* [TASK INPUTS]
-- ==== Sys2Proof/Machine/Undocumented.lean ====
section
/-! DEFINITION. The meanings of the rows marked illegal-opcode, in force where `ADMIT_UNDOCUMENTED`
holds, which `step` checks (R50, R181), and of the unlisted bytes (spec/49_undocumented.md, R180 to R190). Every meaning is
run with PC at `pc0`, the address of the opcode, and moves it itself (R50; log 20). -/

namespace Sys2Proof.Machine

/-- R180: `jammed <- 1` and nothing else; PC stays at `pc0` (log 7). -/
def execJam (_op : Byte) (s : State) : Out :=
  .next { s with jammed := true }

/-- R182: ASL, store, ORA. -/
def execSlo (m : EaMode) (s : State) : Out :=
  .next ((s.shiftCombine shiftAsl (fun a r => a ||| r) m).advance m.len)

/-- R183: ROL with the old C, store, AND. -/
def execRla (m : EaMode) (s : State) : Out :=
  .next ((s.shiftCombine shiftRol (fun a r => a &&& r) m).advance m.len)

/-- R184: LSR, store, EOR. -/
def execSre (m : EaMode) (s : State) : Out :=
  .next ((s.shiftCombine shiftLsr (fun a r => a ^^^ r) m).advance m.len)

/-- R185: ROR with the old C, store, then ADC of the new byte with the bit rotated out as carry in. -/
def execRra (m : EaMode) (s : State) : Out :=
  let q := shiftRor (s.byteAt m) s.p.c
  .next (((s.updateAt m q.r).setArith (adcResult s.p.d s.a q.r q.c)).advance m.len)

/-- R186: `A & b1`, N and Z of it, C a copy of its bit 7; both opcodes alike. -/
def execAnc (_op : Byte) (b1 : Byte) (s : State) : Out :=
  let r := s.a &&& b1
  .next ({ s with a := r, p := { s.p.setNZ r with c := r.msb } }.advance 2)

/-- R187: AND, then LSR of the result. -/
def execAlr (b1 : Byte) (s : State) : Out :=
  let q := shiftLsr (s.a &&& b1) s.p.c
  .next ({ s with a := q.r, p := s.p.setShift q }.advance 2)

/-- R189: AND, then ROR of the result with the old C; C is bit 6 and V bit 6 xor bit 5 of the new A. With D = 1
the rule refuses (log 8). -/
def execArr (b1 : Byte) (s : State) : Out :=
  if s.p.d && Config.hasDecimal then .refused .arrDecimal
  else
    let r := (shiftRor (s.a &&& b1) s.p.c).r
    let p := { s.p.setNZ r with c := r.getLsbD 6, v := r.getLsbD 6 ^^ r.getLsbD 5 }
    .next ({ s with a := r, p := p }.advance 2)

/-- R188: a memory form reads its operand byte and discards it; nothing but PC changes in the core. -/
def execNopUndoc (_op : Byte) (o : NopOperand) (s : State) : Out :=
  .next ((s.afterNopOperand o).advance o.len)

/-- R190: no meaning, whatever `ADMIT_UNDOCUMENTED` is (log 9). -/
def execUnlisted (op : Byte) (_s : State) : Out :=
  .refused (.unlistedOpcode op)

end Sys2Proof.Machine
end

* [EXERCISE DIRECTIONS] Go to the line with "p := s.p.setShift" in the entries above and repeat every line from there through the line with "((s.afterNopOperand o).advance o.len)", exactly and with no other text.

* [ANSWER TO THE PROBLEM]
  .next ({ s with a := q.r, p := s.p.setShift q }.advance 2)

/-- R189: AND, then ROR of the result with the old C; C is bit 6 and V bit 6 xor bit 5 of the new A. With D = 1
the rule refuses (log 8). -/
def execArr (b1 : Byte) (s : State) : Out :=
  if s.p.d && Config.hasDecimal then .refused .arrDecimal
  else
    let r := (shiftRor (s.a &&& b1) s.p.c).r
    let p := { s.p.setNZ r with c := r.getLsbD 6, v := r.getLsbD 6 ^^ r.getLsbD 5 }
    .next ({ s with a := r, p := p }.advance 2)

/-- R188: a memory form reads its operand byte and discards it; nothing but PC changes in the core. -/
def execNopUndoc (_op : Byte) (o : NopOperand) (s : State) : Out :=
  .next ((s.afterNopOperand o).advance o.len)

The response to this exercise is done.